ABOUT THIS TASK -> What you return must be an exact copy of the lines in the listing below between the line holding "let new := (once" and the line holding "the measured position.", inclusive, and nothing more.

DATA RECORDS ->
::::

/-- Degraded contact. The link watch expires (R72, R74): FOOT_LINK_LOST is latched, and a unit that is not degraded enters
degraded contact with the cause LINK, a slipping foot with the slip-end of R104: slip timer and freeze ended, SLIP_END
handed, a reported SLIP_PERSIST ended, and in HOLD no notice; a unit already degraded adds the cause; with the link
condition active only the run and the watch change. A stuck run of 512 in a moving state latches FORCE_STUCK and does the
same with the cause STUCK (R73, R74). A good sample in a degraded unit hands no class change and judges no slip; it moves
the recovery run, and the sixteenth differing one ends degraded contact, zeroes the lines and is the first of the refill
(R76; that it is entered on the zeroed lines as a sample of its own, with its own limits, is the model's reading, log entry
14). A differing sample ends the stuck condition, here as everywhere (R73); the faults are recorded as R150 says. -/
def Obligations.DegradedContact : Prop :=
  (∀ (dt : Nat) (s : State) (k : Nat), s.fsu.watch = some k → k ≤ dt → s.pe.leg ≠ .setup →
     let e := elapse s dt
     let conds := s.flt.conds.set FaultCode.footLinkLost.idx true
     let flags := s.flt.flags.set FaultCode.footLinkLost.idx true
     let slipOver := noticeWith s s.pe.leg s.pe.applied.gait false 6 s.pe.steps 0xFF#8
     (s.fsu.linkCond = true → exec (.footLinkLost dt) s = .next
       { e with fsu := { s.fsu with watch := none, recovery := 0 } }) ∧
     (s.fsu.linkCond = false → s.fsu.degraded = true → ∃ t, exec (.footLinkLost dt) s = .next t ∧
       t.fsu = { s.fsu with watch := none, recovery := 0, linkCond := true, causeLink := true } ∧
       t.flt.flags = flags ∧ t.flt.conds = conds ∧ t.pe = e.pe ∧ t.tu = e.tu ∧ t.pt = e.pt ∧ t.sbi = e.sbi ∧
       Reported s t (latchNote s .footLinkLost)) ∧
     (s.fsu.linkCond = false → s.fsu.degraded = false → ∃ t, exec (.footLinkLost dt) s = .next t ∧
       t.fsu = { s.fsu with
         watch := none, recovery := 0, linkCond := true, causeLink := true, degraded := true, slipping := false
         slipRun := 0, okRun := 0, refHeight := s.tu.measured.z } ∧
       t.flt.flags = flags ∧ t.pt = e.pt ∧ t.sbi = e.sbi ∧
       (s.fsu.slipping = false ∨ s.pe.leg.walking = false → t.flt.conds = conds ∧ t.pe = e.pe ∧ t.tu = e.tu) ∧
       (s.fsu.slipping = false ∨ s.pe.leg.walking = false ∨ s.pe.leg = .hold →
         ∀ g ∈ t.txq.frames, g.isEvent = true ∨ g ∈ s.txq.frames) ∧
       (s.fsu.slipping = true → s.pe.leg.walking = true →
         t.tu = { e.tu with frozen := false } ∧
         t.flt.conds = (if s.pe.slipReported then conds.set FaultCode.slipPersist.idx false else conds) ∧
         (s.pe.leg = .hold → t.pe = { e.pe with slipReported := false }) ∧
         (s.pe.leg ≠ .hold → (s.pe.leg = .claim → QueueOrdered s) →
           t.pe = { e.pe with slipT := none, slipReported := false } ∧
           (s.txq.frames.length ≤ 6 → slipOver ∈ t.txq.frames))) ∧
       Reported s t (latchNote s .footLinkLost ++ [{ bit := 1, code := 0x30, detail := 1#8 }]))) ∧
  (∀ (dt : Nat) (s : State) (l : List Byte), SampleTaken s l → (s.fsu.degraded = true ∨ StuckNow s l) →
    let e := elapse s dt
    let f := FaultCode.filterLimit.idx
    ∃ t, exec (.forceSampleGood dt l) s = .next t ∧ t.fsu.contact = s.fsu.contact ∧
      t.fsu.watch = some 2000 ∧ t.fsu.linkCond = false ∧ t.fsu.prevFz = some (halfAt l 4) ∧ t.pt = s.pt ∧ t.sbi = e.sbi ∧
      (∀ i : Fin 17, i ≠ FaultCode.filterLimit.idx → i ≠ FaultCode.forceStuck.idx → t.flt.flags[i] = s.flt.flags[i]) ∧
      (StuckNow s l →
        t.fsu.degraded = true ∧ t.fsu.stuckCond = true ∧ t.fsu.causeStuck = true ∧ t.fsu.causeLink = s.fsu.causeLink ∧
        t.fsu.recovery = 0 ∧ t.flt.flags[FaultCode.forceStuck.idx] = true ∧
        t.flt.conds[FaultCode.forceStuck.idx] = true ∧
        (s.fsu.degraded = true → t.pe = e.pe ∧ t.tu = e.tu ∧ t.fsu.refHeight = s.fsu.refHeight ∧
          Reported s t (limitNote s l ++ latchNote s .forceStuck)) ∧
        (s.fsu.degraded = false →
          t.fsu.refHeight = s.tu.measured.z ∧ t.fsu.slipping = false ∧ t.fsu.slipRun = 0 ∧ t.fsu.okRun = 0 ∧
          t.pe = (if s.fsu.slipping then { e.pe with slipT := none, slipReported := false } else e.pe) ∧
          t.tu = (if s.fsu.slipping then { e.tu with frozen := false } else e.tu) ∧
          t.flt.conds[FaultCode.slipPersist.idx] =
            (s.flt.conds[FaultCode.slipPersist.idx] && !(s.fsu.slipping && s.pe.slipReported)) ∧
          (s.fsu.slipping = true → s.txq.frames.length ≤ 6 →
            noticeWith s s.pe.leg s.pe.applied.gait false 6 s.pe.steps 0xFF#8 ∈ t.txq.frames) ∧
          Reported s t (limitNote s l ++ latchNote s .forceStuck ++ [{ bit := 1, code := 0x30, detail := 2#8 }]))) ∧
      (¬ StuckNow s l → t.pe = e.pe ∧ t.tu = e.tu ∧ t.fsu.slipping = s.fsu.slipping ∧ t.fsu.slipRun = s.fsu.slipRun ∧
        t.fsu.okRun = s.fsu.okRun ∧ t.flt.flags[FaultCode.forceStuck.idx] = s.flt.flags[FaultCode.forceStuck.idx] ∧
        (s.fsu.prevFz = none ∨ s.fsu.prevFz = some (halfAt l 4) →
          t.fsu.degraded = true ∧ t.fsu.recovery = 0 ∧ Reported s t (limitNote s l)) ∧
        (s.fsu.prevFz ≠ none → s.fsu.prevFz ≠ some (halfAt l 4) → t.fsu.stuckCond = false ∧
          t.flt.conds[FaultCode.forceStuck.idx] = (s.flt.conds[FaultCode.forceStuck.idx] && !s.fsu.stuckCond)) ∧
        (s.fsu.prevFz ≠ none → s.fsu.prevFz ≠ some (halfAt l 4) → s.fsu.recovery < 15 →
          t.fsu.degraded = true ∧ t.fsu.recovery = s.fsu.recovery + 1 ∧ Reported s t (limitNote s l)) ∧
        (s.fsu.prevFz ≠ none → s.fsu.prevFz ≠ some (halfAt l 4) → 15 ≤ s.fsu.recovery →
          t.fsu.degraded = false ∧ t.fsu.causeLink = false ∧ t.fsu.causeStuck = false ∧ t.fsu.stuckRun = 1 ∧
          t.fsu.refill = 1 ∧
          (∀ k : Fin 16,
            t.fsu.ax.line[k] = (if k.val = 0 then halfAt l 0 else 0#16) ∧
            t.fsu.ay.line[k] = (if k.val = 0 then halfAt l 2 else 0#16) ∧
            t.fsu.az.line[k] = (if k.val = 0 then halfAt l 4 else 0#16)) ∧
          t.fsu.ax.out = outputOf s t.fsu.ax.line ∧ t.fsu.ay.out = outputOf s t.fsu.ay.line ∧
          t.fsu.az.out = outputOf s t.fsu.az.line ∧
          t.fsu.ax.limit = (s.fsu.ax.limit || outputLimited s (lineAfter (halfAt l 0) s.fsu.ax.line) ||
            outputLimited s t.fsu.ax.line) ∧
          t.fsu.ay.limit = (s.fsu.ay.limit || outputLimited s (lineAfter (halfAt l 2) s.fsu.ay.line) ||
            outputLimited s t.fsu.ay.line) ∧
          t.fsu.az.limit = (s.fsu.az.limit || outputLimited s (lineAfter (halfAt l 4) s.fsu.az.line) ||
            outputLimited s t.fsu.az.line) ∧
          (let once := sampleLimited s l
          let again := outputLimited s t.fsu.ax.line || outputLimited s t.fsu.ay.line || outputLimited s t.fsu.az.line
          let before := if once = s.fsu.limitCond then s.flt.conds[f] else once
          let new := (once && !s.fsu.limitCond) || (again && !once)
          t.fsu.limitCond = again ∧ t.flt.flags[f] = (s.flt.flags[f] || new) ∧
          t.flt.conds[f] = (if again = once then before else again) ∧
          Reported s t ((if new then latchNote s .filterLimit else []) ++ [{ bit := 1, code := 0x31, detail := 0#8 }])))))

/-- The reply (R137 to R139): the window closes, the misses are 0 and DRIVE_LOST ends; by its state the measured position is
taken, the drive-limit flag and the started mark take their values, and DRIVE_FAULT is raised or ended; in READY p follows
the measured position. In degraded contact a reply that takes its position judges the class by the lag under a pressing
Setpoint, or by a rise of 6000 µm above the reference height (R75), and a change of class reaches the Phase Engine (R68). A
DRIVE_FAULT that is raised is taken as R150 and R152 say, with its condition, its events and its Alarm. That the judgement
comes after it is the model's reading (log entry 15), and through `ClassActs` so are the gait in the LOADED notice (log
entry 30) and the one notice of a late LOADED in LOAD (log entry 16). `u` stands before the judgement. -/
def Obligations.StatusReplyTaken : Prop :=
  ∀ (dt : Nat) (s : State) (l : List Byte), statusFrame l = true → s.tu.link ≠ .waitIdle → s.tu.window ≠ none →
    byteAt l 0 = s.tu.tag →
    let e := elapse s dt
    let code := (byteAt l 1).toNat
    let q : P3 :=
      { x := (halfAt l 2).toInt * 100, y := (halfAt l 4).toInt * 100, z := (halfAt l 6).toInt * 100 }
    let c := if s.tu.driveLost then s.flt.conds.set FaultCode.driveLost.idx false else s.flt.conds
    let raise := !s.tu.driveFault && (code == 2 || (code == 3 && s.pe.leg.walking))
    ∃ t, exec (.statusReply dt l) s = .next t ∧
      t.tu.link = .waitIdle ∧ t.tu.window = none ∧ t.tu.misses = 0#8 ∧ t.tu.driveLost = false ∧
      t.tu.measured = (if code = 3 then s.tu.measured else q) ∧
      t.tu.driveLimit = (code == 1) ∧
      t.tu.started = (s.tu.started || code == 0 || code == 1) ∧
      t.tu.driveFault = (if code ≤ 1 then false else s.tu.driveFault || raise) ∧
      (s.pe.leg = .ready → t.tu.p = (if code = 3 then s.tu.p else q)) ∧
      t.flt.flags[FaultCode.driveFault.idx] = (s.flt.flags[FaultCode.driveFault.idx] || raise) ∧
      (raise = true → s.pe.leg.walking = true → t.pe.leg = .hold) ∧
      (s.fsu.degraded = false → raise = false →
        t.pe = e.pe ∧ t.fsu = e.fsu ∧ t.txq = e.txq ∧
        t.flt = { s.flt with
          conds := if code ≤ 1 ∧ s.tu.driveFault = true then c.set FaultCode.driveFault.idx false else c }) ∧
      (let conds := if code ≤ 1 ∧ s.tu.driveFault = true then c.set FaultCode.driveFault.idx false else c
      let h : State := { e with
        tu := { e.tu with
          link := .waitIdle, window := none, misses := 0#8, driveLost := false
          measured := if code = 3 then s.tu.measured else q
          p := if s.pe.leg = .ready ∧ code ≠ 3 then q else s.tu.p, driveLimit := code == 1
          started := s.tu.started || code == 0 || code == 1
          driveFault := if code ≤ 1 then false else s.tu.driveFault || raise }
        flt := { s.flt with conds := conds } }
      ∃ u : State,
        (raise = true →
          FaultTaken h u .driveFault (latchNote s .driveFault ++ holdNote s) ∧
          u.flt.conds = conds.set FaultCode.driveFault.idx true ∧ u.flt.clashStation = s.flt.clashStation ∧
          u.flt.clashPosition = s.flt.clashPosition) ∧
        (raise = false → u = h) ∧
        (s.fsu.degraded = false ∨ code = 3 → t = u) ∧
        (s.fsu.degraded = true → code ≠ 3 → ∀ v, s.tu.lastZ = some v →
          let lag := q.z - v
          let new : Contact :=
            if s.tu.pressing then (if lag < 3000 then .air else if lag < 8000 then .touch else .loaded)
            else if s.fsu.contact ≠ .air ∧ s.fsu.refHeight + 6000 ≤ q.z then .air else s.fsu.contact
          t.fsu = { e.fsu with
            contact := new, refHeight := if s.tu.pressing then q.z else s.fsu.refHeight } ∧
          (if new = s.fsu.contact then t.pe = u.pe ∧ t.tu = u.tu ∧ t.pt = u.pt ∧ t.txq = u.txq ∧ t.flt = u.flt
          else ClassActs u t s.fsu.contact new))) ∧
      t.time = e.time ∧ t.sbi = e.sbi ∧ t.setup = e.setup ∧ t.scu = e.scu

::::

PROBLEM SOLUTION ->
          let new := (once && !s.fsu.limitCond) || (again && !once)
          t.fsu.limitCond = again ∧ t.flt.flags[f] = (s.flt.flags[f] || new) ∧
          t.flt.conds[f] = (if again = once then before else again) ∧
          Reported s t ((if new then latchNote s .filterLimit else []) ++ [{ bit := 1, code := 0x31, detail := 0#8 }])))))

/-- The reply (R137 to R139): the window closes, the misses are 0 and DRIVE_LOST ends; by its state the measured position is
taken, the drive-limit flag and the started mark take their values, and DRIVE_FAULT is raised or ended; in READY p follows
the measured position. In degraded contact a reply that takes its position judges the class by the lag under a pressing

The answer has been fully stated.